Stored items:
══════════

-- ==== Sys2Proof/Machine/Launches.lean ====
section
/-! DEFINITION. Launch boards, launch records, binding, the slot table and completion (25_launch_scheduling.md R403 to R414,
28_host_network.md R446), as Scerix and dispatch bring them about. -/
namespace Sys2Proof.Machine
open Sys2Proof

/-! ## Launch records (R404, R405) -/

def Launch.word (l : Launch) (i : Nat) : W64 := l.words.getD i 0
def Launch.seq (l : Launch) : Nat := (l.word 0).toNat
def Launch.succ (l : Launch) : BitVec 32 := (l.word 1).extractLsb' 32 32
def Launch.ltag (l : Launch) : BitVec 32 := (l.word 1).setWidth 32
def Launch.after (l : Launch) : Bool := (l.word 2).getLsbD 30
def Launch.prio (l : Launch) : BitVec 2 := (l.word 2).extractLsb' 28 2
def Launch.firstCl (l : Launch) : Nat := bits (l.word 2) 26 16
def Launch.place (l : Launch) : Nat := bits (l.word 2) 15 14
def Launch.clcount (l : Launch) : Nat := bits (l.word 2) 11 0
def Launch.geover (l : Launch) : BitVec 32 := (l.word 3).extractLsb' 32 32
def Launch.nwell (l : Launch) : Nat := bits (l.word 3) 30 16
def Launch.crec (l : Launch) : W64 := l.word 4
/-- The cores of a launch's domain, in rank order (R209). -/
def Launch.cores (l : Launch) : List Nat := l.clusters.flatMap fun cl => (List.range 8).map (cl * 8 + ·)
/-- Whether a launch holds its clusters and wells: from its binding until every bind record is clear, but not while it is
pre-empted (R209, R413, R447). -/
def Launch.holds (l : Launch) : Bool := decide (l.phase ≠ .waiting) && decide (l.phase ≠ .preempted)

/-- The launch that a domain number names, bound, running or pre-empted. -/
def modLaunch (s : State) (dom : BitVec 12) (f : Launch → Launch) : State :=
  { s with launches := s.launches.map fun l => if l.dom = dom && l.phase ≠ .waiting then f l else l }

/-- Scerix asked to bind what it can. -/
def askBind (s : State) : State :=
  if s.agenda.any (fun d => d.ev = .launchBind && d.arg = .num 0 0 0) then s else sometime s .launchBind (.num 0 0 0)

/-- The unfenced clusters, in order. -/
def goodClusters (s : State) : List Nat := (List.range 2048).filter fun cl => !clusterFenced s cl

/-! ## The checks of a record (R406) -/

/-- Whether a field of a record is out of range or a reserved bit set (R405). -/
def badRecord (l : Launch) : Bool :=
  let w := l.word
  decide (l.ltag = 0) || decide (bits (w 2) 63 31 ≠ 0) || (w 2).getLsbD 27 || decide (bits (w 2) 13 12 ≠ 0) ||
  decide (l.place = 3) || decide (l.clcount = 0) || decide (2048 < l.clcount) || (w 3).getLsbD 31 ||
  decide (16384 < l.nwell) || decide (bits (w 3) 15 0 ≠ 0) || decide (bits (w 5) 63 16 ≠ 0) ||
  decide (bits (w 5) 14 11 ≠ 0) || decide ((w 6).toNat % 64 ≠ 0) || (w 8).getLsbD 0 ||
  decide (((List.range 8).map fun c => bits (w 7) (8 * c + 7) (8 * c)).sum > 64) ||
  decide ((w 16).toNat % 64 ≠ 0) || decide (bits (w 17) 63 16 ≠ 0) || (l.words.drop 19).any (· ≠ 0)

/-- The physical address of a launch's completion record, when CREC fits R405. -/
def crecAddr (s : State) (l : Launch) : Option Nat × State :=
  let va : VA := l.crec.setWidth 56
  if l.crec = 0 || l.crec.toNat % 64 ≠ 0 || bits l.crec 63 56 ≠ 0 || (windowOf va).isSome then (none, s)
  else match walk s l.asid va with
    | .fail bad => (none, reportWalk (walkWakes s l.asid va) bad)
    | .leaf lf =>
      let pa := leafPa lf va
      let s := walkWakes s l.asid va
      (if leafW lf.entry && leafFmt lf.entry = 0 && served s pa && admits s 2 0 .write pa 0 then some pa else none, s)

/-- Whether the placement can never be met (R406). -/
def badPlace (s : State) (l : Launch) : Bool :=
  let good := goodClusters s
  if l.place = 2 then
    decide (2048 < l.firstCl + l.clcount) || (List.range l.clcount).any fun i => clusterFenced s (l.firstCl + i)
  else if l.place = 1 then
    !(List.range 8).any fun d => decide (l.clcount ≤ (good.filter fun cl => dieOfCluster cl = d).length)
  else decide (good.length < l.clcount)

══════════

Please write out, exactly as they appear above, only the lines in the stretch from the line with "or pre-empted. -/" through the line with "decide (((List.range 8).map".

● **Answer box**
/-- The launch that a domain number names, bound, running or pre-empted. -/
def modLaunch (s : State) (dom : BitVec 12) (f : Launch → Launch) : State :=
  { s with launches := s.launches.map fun l => if l.dom = dom && l.phase ≠ .waiting then f l else l }

/-- Scerix asked to bind what it can. -/
def askBind (s : State) : State :=
  if s.agenda.any (fun d => d.ev = .launchBind && d.arg = .num 0 0 0) then s else sometime s .launchBind (.num 0 0 0)

/-- The unfenced clusters, in order. -/
def goodClusters (s : State) : List Nat := (List.range 2048).filter fun cl => !clusterFenced s cl

/-! ## The checks of a record (R406) -/

/-- Whether a field of a record is out of range or a reserved bit set (R405). -/
def badRecord (l : Launch) : Bool :=
  let w := l.word
  decide (l.ltag = 0) || decide (bits (w 2) 63 31 ≠ 0) || (w 2).getLsbD 27 || decide (bits (w 2) 13 12 ≠ 0) ||
  decide (l.place = 3) || decide (l.clcount = 0) || decide (2048 < l.clcount) || (w 3).getLsbD 31 ||
  decide (16384 < l.nwell) || decide (bits (w 3) 15 0 ≠ 0) || decide (bits (w 5) 63 16 ≠ 0) ||
  decide (bits (w 5) 14 11 ≠ 0) || decide ((w 6).toNat % 64 ≠ 0) || (w 8).getLsbD 0 ||
  decide (((List.range 8).map fun c => bits (w 7) (8 * c + 7) (8 * c)).sum > 64) ||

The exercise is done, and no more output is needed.